Pok Fu Lam Road, or Pokfulam Road, is a four-lane road in Hong Kong. Built on Hong Kong Island, the road runs between Sai Ying Pun and Wah Fu, through Pok Fu Lam.

Description
It runs south from Sai Ying Pun, passing The University of Hong Kong along the Belcher's, with a road junction with Pokfield Road. The vegetation in this area is largely preserved, unlike many roads in the urban built-up areas of Hong Kong. Further south, the Pok Fu Lam playground, a public playground, is located near the junction with Mount Davis Road in Mount Davis. Down the road, Queen Mary Hospital, a large hospital complex, borders the junction with Sassoon Road and Bisney Road. Recently, the junction was renovated into a large intersection with highway loops, to ease traffic congestion.

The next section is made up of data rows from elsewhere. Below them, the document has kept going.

theorem tileHere_le {s : State} {v : BitVec 6} {n : Nat} (h : tileHere s v n = true) : v.toNat + n ≤ 64 := by
  have hv := v.isLt
  simp only [tileHere, vecHere, Bool.and_eq_true] at h
  obtain ⟨_, h⟩ := h
  split at h <;> simp only [decide_eq_true_eq] at h <;> omega

theorem rowFits_f32 {vl m : Nat} (h8 : vl % 8 = 0) (hm : m < vl) : rowFits 32 (vl / 2) m := by
  unfold rowFits
  omega

theorem outFormat_width {f : BitVec 4} {fm : OutFormat} (h : outFormat f = some fm) : 64 * fm.width ∣ 4096 := by
  unfold outFormat at h
  split at h <;> cases h <;> decide

theorem rowFits_out {f : BitVec 4} {fm : OutFormat} (h : outFormat f = some fm) {vl m : Nat} (h8 : vl % 8 = 0) (hm : m < vl) :
    rowFits fm.width (vl / 8 * fm.regs) m := by
  unfold outFormat at h
  unfold rowFits
  split at h <;> cases h <;> dsimp only <;> omega

/-! ### Completion -/

/-- Where no suspension is due, the rows from VSTART to VL - 1 are written and the instruction completes. -/
theorem matrixTo_done (s : State) (rows : Ctx → Nat → Ctx × Flags) : matrixTo [] s.ctx.vstart.toNat s.ctx.vl.toNat none rows s
    = .next (vectorFinished ((s.ctx.vl.toNat - s.ctx.vstart.toNat) * s.ctx.group) (rows s.ctx (s.ctx.vl.toNat - s.ctx.vstart.toNat)) s) := by
  rw [matrixTo]
  exact (if_neg (lt_irrefl _)).trans (vectorDone_next _ _ s)

/-- With VSTART at or past VL nothing is written; the completion is that of no row. -/
theorem matrixDone_empty {s : State} {rows : Ctx → Nat → Ctx × Flags} (hrows : rows s.ctx 0 = (s.ctx, Flags.none))
    (hle : s.ctx.vl.toNat ≤ s.ctx.vstart.toNat) : matrixDone [] 0 (s.ctx, Flags.none) s
    = .next (vectorFinished ((s.ctx.vl.toNat - s.ctx.vstart.toNat) * s.ctx.group) (rows s.ctx (s.ctx.vl.toNat - s.ctx.vstart.toNat)) s) := by
  rw [Nat.sub_eq_zero_of_le hle, hrows, Nat.zero_mul]
  rfl

/-- What mepi and mcks do once their fields are allowed: by what they write, what they read, and their function of the registers. -/
def rowsFrom (o : VOp) (srcs : List Source) (rows : Ctx → Nat → Ctx × Flags) (s : State) : Out :=
  let lo := s.ctx.vstart.toNat
  let vl := s.ctx.vl.toNat
  let wells := s.ctx.wellsRead (srcs.map (fun r => (r.first, r.count)))
  let last := s.lastElem 8 lo vl
  if s.ctx.destBound o then raise s (exc .boundRegisterAccess 0 0)
  else if vl ≤ lo then matrixDone [] 0 (s.ctx, Flags.none) s
  else wellsReady wells s fun s =>
    let l := landSources o lo last srcs s
    matrixTo wells lo (match l.2 with | some (top, _) => max lo top | none => last) (l.2.map (fun e => e.2)) rows l.1

theorem rowsFrom_done {s : State} {sh : VectorShape} {o : VOp} {srcs : List Source} {rows : Ctx → Nat → Ctx × Flags}
    (hw : WellsAside s sh) (hu : Undisturbed s) (hdests : o.dests = sh.dests) (hpdest : o.pdest = 0)
    (hreads : ∀ r ∈ srcs, (r.first, r.count) ∈ sh.reads ∧ (0 < s.ctx.vl.toNat → r.inside s.ctx.vl.toNat))
    (hrows : rows s.ctx 0 = (s.ctx, Flags.none)) : rowsFrom o srcs rows s
    = .next (vectorFinished ((s.ctx.vl.toNat - s.ctx.vstart.toNat) * s.ctx.group) (rows s.ctx (s.ctx.vl.toNat - s.ctx.vstart.toNat)) s) := by
  have unbound : s.ctx.destBound o = false := destBound_aside hw (fun r hr => hdests ▸ hr) hpdest
  rw [rowsFrom, lastElem_undisturbed hu, wellsRead_sources hw fun r hr => (hreads r hr).1]
  dsimp only
  rw [if_neg (Bool.eq_false_iff.mp unbound), wellsReady_none]
  by_cases hle : s.ctx.vl.toNat ≤ s.ctx.vstart.toNat
  · rw [if_pos hle]
    exact matrixDone_empty hrows hle
  · have land := landSources_aside hw o s.ctx.vstart.toNat s.ctx.vl.toNat fun r hr =>
      And.intro (hreads r hr).1 ((hreads r hr).2 (by omega))
    rw [if_neg hle, land]
    exact matrixTo_done s rows

/-! ### mzero (R196) -/

theorem exec_mzero {s : State} {c : BitVec 6} (hrows : rowsOk s.ctx = true) (htile : tileHere s c (s.ctx.vl.toNat / 2) = true)
    (hbound : s.ctx.boundGroup (c.toNat, s.ctx.vl.toNat / 2) = false) (hu : Undisturbed s) :
    let n := s.ctx.vl.toNat - s.ctx.vstart.toNat
    exec (.mzero c) s = .next (vectorFinished (n * s.ctx.group) (zeroRows c.toNat s.ctx.vstart.toNat s.ctx n, Flags.none) s) := by
  show execMzero c s = _
  rw [execMzero, whenOk_of (by rw [hrows, htile]; rfl), if_neg (by simp [hbound])]
  dsimp only
  rw [lastElem_undisturbed hu]
  split
  · exact matrixDone_empty (rows := fun x n => (zeroRows c.toNat s.ctx.vstart.toNat x n, Flags.none)) rfl ‹_›
  · exact matrixTo_done s fun x n => (zeroRows c.toNat s.ctx.vstart.toNat x n, Flags.none)

theorem mzero_results {s : State} {c : BitVec 6} {sh : VectorShape} (hsh : matrixShape s (.mzero c) = some sh)
    (hbound : s.ctx.boundGroup (c.toNat, s.ctx.vl.toNat / 2) = false) (hu : Undisturbed s) :
    ∃ t, exec (.mzero c) s = .next t ∧ VectorDone sh s t ∧ ∀ k, k < 64 * s.ctx.vl.toNat →
      t.ctx.elem c.toNat 32 k = if 64 * s.ctx.vstart.toNat ≤ k then 0 else s.ctx.elem c.toNat 32 k := by
  obtain ⟨h8, _⟩ := rows_of_shape hsh
  simp only [matrixShape, Option.ite_none_right_eq_some, Bool.and_eq_true, Option.some.injEq] at hsh
  obtain ⟨⟨hrows, htile⟩, rfl⟩ := hsh
  have written : ∀ m ∈ (List.range (s.ctx.vl.toNat - s.ctx.vstart.toNat)).map (s.ctx.vstart.toNat + ·),
      rowFits 32 (c.toNat, s.ctx.vl.toNat / 2).2 m := by
    intro m hm
    simp only [List.mem_map, List.mem_range] at hm
    exact rowFits_f32 h8 (by omega)
  have rows := (Written.refl (g := (c.toNat, s.ctx.vl.toNat / 2)) (c := s.ctx) (f := fun _ => 0) (P := fun _ => False)
    fun _ => id).writeRows (w := 32) (by decide) (tileHere_le htile) written
  have only := (WritesOnly.refl [(c.toNat, s.ctx.vl.toNat / 2)] s.ctx).writeRows (by simp) (fun _ => 0) written
  rw [← zeroRows_eq] at rows only
  refine ⟨_, exec_mzero hrows htile hbound hu, vectorFinished_done _ only, fun k hk => ?_⟩
  rw [vectorFinished_elem, rows.elem_eq ((rowFits_f32 h8 (m := k / 64) (by omega)).elem le_rfl)]
  simp only [List.mem_map, List.mem_range, false_or, Nat.zero_mod]
  exact if_congr ⟨fun ⟨a, ha⟩ => by omega, fun h => ⟨k / 64 - s.ctx.vstart.toNat, by omega⟩⟩ rfl rfl

/-! ### mcks (R201) -/

section
variable {s : State} {c a : BitVec 6} {f : BitVec 4} {fm : OutFormat} {sh : VectorShape}

theorem matrixShape_mcks (hf : outFormat f = some fm) (hsh : matrixShape s (.mcks c a f) = some sh) :
    let ag := (a.toNat, s.ctx.vl.toNat / 8 * fm.regs)
    (rowsOk s.ctx && vecHere s c.toNat && tileHere s a ag.2 && disjointGroups (c.toNat, 1) ag) = true ∧
    sh = ⟨[(c.toNat, 1)], [ag], 0, none⟩ := by
  simp only [matrixShape, hf, Option.ite_none_right_eq_some, Option.some.injEq] at hsh
  exact ⟨hsh.1, hsh.2.symm⟩

theorem exec_mcks (hf : outFormat f = some fm) (hsh : matrixShape s (.mcks c a f) = some sh) (hw : WellsAside s sh) (hu : Undisturbed s) :
    let n := s.ctx.vl.toNat - s.ctx.vstart.toNat
    exec (.mcks c a f) s = .next (vectorFinished (n * s.ctx.group)
      (mcksRows (8 * fm.width) s.ctx c.toNat a.toNat n s.ctx.vstart.toNat s.ctx, Flags.none) s) := by
  obtain ⟨h8, _⟩ := rows_of_shape hsh
  obtain ⟨hok, rfl⟩ := matrixShape_mcks hf hsh
  have run : exec (.mcks c a f) s = rowsFrom { pred := 0, pinv := false, sources := [], dests := [(c.toNat, 1)] }
      [⟨a.toNat, s.ctx.vl.toNat / 8 * fm.regs, 64 * fm.width, 0, false⟩]
      (fun x n => (mcksRows (8 * fm.width) x c.toNat a.toNat n s.ctx.vstart.toNat x, Flags.none)) s := by
    show execMcks c a f s = _
    simp only [execMcks, hf]
    exact whenOk_of hok _ _ _
  refine run.trans (rowsFrom_done hw hu rfl rfl (fun r hr => ?_) rfl)
  rw [List.mem_singleton.mp hr]
  exact ⟨by simp, fun hpos => inside_rows hpos fun m hm => (rowFits_out hf h8 hm).start⟩

theorem mcks_results (hf : outFormat f = some fm) (hsh : matrixShape s (.mcks c a f) = some sh) (hw : WellsAside s sh)
    (hu : Undisturbed s) : ∃ t, exec (.mcks c a f) s = .next t ∧ VectorDone sh s t ∧ t.ctx.ffl = s.ctx.ffl ∧
      ∀ m, m < 128 → t.ctx.elem c.toNat 32 m = if s.ctx.vstart.toNat ≤ m ∧ m < s.ctx.vl.toNat
        then fletcher (8 * fm.width) (s.ctx.elem a.toNat (64 * fm.width) m) else s.ctx.elem c.toNat 32 m := by
  have run := exec_mcks hf hsh hw hu
  obtain ⟨_, h64⟩ := rows_of_shape hsh
  obtain ⟨_, rfl⟩ := matrixShape_mcks hf hsh
  have hc := c.isLt
  obtain ⟨checks, only⟩ := mcksRows_done (bytes := 8 * fm.width) (va := a.toNat) (g := (c.toNat, 1)) (by dsimp only; omega)
    (s.ctx.vl.toNat - s.ctx.vstart.toNat) (m := s.ctx.vstart.toNat) (c := s.ctx)
    (fun k hlo hk => by dsimp only; omega)
  refine ⟨_, run, vectorFinished_done _ only, ?_, fun m hm => ?_⟩
  · rw [vectorFinished_ffl, only.ffl, bits_none]
    exact BitVec.or_zero
  · rw [vectorFinished_elem, checks.elem_eq (by dsimp only; omega), fletcher_mod, ← Nat.mul_assoc]
    exact if_congr (by omega) rfl rfl

end

/-! ### mepi (R197-R200) -/

section
variable {s : State} {c a b : BitVec 6} {f : BitVec 4} {fm : OutFormat} {sh : VectorShape}

/-- The fields of ox5 that govern mepi (R198). -/
def State.epilogue (s : State) : Epilogue := epilogueOf (s.ctx.getOx 5)

/-- Rows of mepi from VSTART on. -/
def mepiRun (fm : OutFormat) (c a b : BitVec 6) (s : State) (x : Ctx) (n : Nat) : Ctx × Flags :=
  mepiRows fm (rmodeOf x.frm) s.epilogue x c.toNat a.toNat b.toNat n s.ctx.vstart.toNat (x, Flags.none)

/-- C(m, n) of an executing mepi and its flags. -/
def mepiElem (fm : OutFormat) (a b : BitVec 6) (s : State) : Nat → Nat → Nat × Flags :=
  mepiOut fm (rmodeOf s.ctx.frm) s.epilogue s.ctx a.toNat b.toNat

theorem apart_of_allDisjoint {r q : Nat × Nat} {l : List (Nat × Nat)} (h : allDisjoint (r :: l) = true) (hq : q ∈ l) :
    disjointGroups r q = true := by
  simp only [allDisjoint, Bool.and_eq_true, List.all_eq_true] at h
  exact h.1 q hq

/-- A group and, where a flag says so, one register besides. -/
theorem mem_cons_ite {α : Type} {x y z : α} {p : Prop} [Decidable p] : x ∈ y :: (if p then [z] else []) ↔ x = y ∨ p ∧ x = z := by
  split <;> simp_all

theorem matrixShape_mepi (hf : outFormat f = some fm) (hsh : matrixShape s (.mepi c a b f) = some sh) :
    let og := (c.toNat, s.ctx.vl.toNat / 8 * fm.regs)
    let ag := (a.toNat, s.ctx.vl.toNat / 2)
    let extra := (if s.epilogue.biasEn then [(b.toNat, 1)] else []) ++ (if s.epilogue.ckEn then [(s.epilogue.ck, 1)] else [])
    (rowsOk s.ctx && s.hasOx && decide (bits (s.ctx.getOx 5) 31 12 = 0) && decide (s.epilogue.act ≤ 4) && (s.epilogue.biasEn || decide (b = 0))
      && tileHere s c og.2 && tileHere s a ag.2 && allDisjoint (og :: extra) && allDisjoint (ag :: extra)
      && ((decide (c = a) && decide (f = 0)) || disjointGroups og ag)) = true ∧
    sh = ⟨og :: (if s.epilogue.ckEn then [(s.epilogue.ck, 1)] else []), ag :: (if s.epilogue.biasEn then [(b.toNat, 1)] else []),
      0, none⟩ := by
  simp only [matrixShape, hf, Option.ite_none_right_eq_some, Option.some.injEq] at hsh
  exact ⟨hsh.1, hsh.2.symm⟩

theorem exec_mepi (hf : outFormat f = some fm) (hsh : matrixShape s (.mepi c a b f) = some sh) (hw : WellsAside s sh)
    (hu : Undisturbed s) :
    let n := s.ctx.vl.toNat - s.ctx.vstart.toNat
    exec (.mepi c a b f) s = .next (vectorFinished (n * s.ctx.group) (mepiRun fm c a b s s.ctx n) s) := by
  obtain ⟨h8, _⟩ := rows_of_shape hsh
  obtain ⟨hok, rfl⟩ := matrixShape_mepi hf hsh
  have run : exec (.mepi c a b f) s = rowsFrom
      { pred := 0, pinv := false, sources := [],
        dests := (c.toNat, s.ctx.vl.toNat / 8 * fm.regs) :: (if s.epilogue.ckEn then [(s.epilogue.ck, 1)] else []) }
      (⟨a.toNat, s.ctx.vl.toNat / 2, 2048, 0, false⟩ :: (if s.epilogue.biasEn then [⟨b.toNat, 1, 32, 0, true⟩] else []))
      (mepiRun fm c a b s) s := by
    show execMepi c a b f s = _
    simp only [execMepi, hf]
    exact whenOk_of hok _ _ _
  refine run.trans (rowsFrom_done hw hu rfl rfl (fun r hr => ?_) rfl)
  rcases mem_cons_ite.mp hr with rfl | ⟨bias, rfl⟩
  · exact ⟨by simp, fun hpos => inside_rows (w := 32) hpos fun m hm => by omega⟩
  · exact ⟨by simp [bias], fun _ => .inl rfl⟩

Further down the road, there is a large reservoir, a school for the blind, a vocational education centre and two large housing complexes: Chi Fu Fa Yuen and Pokfulam Gardens. The road ends at the Pokfulam Fire Station.

Spelling
The road name is always spelled as Three words Pok Fu Lam Road (see road sign above), and not Pokfulam Road.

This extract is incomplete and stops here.